* Data supplied

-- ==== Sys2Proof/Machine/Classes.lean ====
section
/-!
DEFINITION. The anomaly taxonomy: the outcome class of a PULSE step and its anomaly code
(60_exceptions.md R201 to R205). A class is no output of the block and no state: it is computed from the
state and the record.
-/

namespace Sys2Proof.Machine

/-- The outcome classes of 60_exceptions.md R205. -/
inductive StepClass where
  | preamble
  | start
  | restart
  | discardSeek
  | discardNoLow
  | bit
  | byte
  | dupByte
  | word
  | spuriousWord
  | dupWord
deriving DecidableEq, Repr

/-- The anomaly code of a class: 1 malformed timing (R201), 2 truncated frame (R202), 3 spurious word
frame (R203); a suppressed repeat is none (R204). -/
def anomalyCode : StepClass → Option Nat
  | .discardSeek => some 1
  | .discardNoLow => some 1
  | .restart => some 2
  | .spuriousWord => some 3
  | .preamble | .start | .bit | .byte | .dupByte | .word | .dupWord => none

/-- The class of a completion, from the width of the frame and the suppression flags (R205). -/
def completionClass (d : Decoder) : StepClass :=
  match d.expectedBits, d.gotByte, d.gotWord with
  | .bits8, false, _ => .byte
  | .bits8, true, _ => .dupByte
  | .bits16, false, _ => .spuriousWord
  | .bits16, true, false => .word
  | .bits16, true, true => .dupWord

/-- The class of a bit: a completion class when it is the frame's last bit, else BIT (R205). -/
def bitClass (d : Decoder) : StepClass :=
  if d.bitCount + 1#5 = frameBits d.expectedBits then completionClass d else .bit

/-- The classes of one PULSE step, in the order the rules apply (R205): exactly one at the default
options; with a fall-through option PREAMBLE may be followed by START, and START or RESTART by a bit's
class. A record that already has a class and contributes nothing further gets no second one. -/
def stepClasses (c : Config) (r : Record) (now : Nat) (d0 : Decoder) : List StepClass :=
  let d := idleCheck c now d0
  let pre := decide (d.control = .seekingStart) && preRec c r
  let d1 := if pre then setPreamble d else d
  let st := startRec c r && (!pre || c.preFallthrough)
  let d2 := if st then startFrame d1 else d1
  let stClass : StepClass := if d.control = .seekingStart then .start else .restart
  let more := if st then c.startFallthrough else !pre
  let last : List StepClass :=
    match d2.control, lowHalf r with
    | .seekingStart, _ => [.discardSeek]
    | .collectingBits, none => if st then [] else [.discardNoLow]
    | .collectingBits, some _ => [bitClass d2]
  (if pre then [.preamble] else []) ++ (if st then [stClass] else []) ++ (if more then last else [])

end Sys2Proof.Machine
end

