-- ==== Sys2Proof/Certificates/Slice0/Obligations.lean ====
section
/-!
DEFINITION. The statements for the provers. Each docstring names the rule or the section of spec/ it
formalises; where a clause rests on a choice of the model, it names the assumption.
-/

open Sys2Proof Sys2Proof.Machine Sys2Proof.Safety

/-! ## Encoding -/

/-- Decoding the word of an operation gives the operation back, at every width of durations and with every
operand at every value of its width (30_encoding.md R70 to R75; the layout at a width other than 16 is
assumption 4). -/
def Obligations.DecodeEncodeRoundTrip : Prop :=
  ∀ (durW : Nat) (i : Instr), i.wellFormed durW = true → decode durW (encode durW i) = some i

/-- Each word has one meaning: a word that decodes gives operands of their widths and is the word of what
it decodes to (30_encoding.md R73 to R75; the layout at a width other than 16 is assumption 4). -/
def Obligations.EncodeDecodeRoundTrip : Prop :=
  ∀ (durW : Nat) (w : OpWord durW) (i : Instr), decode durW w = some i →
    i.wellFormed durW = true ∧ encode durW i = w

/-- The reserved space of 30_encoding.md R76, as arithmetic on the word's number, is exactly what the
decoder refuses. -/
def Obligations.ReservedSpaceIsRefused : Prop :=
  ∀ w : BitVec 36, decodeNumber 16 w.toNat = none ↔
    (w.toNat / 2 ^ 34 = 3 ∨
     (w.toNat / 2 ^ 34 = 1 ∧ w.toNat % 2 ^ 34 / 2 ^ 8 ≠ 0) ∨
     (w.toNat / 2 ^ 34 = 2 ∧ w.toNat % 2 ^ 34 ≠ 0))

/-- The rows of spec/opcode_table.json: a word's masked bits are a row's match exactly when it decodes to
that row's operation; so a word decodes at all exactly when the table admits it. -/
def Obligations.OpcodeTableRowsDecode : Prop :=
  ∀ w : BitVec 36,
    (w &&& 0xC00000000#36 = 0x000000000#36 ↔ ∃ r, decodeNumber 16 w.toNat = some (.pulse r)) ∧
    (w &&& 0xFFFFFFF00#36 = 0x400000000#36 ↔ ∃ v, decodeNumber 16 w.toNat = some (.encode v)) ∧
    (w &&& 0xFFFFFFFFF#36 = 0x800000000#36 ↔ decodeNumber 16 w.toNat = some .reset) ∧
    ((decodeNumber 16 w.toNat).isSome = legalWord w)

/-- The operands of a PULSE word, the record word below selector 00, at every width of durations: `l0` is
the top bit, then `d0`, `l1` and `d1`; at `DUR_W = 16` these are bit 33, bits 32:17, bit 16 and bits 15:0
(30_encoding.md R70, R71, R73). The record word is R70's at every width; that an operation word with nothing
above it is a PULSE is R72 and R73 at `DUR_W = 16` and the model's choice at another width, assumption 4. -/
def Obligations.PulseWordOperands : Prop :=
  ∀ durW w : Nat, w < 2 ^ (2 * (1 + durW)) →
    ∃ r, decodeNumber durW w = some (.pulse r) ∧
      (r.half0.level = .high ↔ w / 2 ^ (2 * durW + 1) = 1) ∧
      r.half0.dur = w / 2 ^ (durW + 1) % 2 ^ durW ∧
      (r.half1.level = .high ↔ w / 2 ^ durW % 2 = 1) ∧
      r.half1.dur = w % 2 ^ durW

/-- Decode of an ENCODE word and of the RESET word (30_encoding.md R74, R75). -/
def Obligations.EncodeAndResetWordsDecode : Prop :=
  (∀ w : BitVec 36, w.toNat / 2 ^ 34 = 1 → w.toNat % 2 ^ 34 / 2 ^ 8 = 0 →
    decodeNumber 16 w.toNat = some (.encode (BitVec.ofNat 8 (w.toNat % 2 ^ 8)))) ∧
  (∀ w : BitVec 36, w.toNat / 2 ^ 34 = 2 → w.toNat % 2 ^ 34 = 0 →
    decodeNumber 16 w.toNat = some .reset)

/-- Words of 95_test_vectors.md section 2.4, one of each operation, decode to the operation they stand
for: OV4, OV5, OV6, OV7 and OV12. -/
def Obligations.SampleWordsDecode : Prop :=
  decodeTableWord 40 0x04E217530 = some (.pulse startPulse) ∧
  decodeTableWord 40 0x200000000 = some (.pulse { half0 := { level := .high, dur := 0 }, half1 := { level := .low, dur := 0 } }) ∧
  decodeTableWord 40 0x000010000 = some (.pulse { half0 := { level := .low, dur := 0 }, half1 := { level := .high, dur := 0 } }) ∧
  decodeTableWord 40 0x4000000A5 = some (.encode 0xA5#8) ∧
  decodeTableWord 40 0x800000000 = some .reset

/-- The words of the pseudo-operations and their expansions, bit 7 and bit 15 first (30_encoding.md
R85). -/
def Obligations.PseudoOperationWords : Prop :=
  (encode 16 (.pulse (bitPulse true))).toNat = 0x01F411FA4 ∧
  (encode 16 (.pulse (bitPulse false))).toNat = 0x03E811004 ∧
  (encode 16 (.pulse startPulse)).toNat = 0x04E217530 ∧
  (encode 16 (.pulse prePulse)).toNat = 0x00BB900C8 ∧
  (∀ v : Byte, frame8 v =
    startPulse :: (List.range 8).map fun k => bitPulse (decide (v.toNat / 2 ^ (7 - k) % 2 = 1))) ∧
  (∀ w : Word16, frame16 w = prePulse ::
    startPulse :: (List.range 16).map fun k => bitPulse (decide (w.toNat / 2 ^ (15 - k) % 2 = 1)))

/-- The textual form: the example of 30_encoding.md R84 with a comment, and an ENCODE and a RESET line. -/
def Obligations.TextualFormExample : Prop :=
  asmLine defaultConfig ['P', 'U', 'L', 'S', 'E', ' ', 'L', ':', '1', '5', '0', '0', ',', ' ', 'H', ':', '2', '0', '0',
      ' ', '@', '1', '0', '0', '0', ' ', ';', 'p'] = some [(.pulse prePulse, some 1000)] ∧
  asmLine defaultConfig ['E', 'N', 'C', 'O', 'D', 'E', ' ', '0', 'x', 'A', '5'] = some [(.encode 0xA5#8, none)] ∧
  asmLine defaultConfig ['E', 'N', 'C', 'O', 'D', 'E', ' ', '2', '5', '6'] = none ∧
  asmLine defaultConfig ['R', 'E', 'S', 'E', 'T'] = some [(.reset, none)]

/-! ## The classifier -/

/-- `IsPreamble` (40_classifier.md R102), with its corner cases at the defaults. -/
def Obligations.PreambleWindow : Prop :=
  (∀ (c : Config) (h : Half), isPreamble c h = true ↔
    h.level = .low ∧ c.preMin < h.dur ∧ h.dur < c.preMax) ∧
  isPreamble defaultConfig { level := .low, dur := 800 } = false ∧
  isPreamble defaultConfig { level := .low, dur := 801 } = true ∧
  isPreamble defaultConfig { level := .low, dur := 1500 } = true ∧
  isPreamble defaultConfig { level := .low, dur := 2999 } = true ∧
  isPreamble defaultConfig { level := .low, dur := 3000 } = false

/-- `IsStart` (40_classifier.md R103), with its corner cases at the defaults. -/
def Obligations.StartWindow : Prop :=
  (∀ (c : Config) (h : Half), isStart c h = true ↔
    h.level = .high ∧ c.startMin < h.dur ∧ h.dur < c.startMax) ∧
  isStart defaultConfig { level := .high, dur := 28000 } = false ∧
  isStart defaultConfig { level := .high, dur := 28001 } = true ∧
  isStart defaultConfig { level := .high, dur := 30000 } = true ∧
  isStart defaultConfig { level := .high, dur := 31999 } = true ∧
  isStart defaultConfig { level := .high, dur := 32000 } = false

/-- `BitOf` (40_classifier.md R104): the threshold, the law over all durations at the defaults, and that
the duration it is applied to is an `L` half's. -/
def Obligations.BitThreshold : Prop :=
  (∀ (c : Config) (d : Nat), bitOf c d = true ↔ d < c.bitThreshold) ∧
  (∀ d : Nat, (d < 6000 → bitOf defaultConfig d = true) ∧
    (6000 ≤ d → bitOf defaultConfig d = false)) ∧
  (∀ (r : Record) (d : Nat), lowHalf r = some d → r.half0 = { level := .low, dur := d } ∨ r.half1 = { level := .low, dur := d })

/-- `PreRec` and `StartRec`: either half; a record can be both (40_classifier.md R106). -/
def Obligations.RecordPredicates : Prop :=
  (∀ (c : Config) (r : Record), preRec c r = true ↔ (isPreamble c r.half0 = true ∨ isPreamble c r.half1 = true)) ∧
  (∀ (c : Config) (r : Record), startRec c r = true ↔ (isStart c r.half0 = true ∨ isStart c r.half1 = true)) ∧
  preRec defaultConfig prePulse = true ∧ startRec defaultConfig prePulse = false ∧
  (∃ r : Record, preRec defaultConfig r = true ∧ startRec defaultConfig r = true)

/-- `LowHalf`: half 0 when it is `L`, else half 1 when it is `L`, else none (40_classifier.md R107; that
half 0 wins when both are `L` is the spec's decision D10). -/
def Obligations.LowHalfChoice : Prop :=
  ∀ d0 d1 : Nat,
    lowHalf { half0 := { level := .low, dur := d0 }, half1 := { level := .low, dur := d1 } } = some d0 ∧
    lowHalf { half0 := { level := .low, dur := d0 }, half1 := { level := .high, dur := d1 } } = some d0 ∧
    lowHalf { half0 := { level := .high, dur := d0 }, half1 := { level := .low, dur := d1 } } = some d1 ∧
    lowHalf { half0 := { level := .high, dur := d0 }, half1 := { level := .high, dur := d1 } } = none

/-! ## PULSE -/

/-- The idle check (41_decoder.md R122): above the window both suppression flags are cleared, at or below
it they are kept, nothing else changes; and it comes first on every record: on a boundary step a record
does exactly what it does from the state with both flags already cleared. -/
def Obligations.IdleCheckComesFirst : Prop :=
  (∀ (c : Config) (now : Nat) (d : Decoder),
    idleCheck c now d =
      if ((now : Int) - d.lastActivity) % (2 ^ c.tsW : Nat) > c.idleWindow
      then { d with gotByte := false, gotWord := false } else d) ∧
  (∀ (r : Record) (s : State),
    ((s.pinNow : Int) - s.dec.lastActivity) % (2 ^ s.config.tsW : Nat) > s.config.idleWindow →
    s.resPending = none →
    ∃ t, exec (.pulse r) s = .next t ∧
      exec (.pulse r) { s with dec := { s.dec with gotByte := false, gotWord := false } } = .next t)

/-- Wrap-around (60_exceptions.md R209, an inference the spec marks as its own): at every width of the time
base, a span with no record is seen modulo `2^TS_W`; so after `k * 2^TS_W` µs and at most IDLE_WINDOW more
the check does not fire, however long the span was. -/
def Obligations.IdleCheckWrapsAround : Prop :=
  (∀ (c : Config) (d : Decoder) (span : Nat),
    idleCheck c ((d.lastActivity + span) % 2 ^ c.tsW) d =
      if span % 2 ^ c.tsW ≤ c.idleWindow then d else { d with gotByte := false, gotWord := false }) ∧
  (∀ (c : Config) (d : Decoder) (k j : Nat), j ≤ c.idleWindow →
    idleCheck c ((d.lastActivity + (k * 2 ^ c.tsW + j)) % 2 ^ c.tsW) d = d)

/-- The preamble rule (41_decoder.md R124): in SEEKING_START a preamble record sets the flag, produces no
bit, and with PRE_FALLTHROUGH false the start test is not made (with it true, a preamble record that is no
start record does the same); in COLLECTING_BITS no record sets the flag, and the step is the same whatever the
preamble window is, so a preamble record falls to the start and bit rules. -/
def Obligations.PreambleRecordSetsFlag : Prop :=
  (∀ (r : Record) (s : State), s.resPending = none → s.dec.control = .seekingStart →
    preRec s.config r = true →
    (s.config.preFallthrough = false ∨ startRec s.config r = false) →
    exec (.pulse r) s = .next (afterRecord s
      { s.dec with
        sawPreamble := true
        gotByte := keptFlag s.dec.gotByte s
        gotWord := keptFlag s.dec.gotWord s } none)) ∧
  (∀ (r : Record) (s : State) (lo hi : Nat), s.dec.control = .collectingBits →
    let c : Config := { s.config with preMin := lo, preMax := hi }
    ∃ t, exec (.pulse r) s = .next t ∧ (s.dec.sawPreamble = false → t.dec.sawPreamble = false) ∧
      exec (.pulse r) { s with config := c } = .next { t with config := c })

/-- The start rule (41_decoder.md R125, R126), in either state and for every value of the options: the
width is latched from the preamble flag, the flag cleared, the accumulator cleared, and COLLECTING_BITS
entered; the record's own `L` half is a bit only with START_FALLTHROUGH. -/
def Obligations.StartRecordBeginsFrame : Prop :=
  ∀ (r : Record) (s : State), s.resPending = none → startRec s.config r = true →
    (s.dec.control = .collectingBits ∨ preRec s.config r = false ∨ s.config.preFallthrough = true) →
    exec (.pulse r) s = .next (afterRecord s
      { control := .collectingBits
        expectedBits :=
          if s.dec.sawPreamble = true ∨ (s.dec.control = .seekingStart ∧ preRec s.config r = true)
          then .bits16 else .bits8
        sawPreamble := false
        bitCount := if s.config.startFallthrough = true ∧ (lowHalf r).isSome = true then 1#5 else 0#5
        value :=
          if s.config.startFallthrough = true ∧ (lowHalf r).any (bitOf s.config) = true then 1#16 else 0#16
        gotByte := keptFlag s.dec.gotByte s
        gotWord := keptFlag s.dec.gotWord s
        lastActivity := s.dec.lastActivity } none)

* Task instructions
From the line containing "(∀ (c : Config) (d : Nat), bitOf" down to the line containing "(∃ r : Record, preRec" in the material above, reproduce every line exactly, including the two end lines.

* Answer to this exercise
  (∀ (c : Config) (d : Nat), bitOf c d = true ↔ d < c.bitThreshold) ∧
  (∀ d : Nat, (d < 6000 → bitOf defaultConfig d = true) ∧
    (6000 ≤ d → bitOf defaultConfig d = false)) ∧
  (∀ (r : Record) (d : Nat), lowHalf r = some d → r.half0 = { level := .low, dur := d } ∨ r.half1 = { level := .low, dur := d })

/-- `PreRec` and `StartRec`: either half; a record can be both (40_classifier.md R106). -/
def Obligations.RecordPredicates : Prop :=
  (∀ (c : Config) (r : Record), preRec c r = true ↔ (isPreamble c r.half0 = true ∨ isPreamble c r.half1 = true)) ∧
  (∀ (c : Config) (r : Record), startRec c r = true ↔ (isStart c r.half0 = true ∨ isStart c r.half1 = true)) ∧
  preRec defaultConfig prePulse = true ∧ startRec defaultConfig prePulse = false ∧
  (∃ r : Record, preRec defaultConfig r = true ∧ startRec defaultConfig r = true)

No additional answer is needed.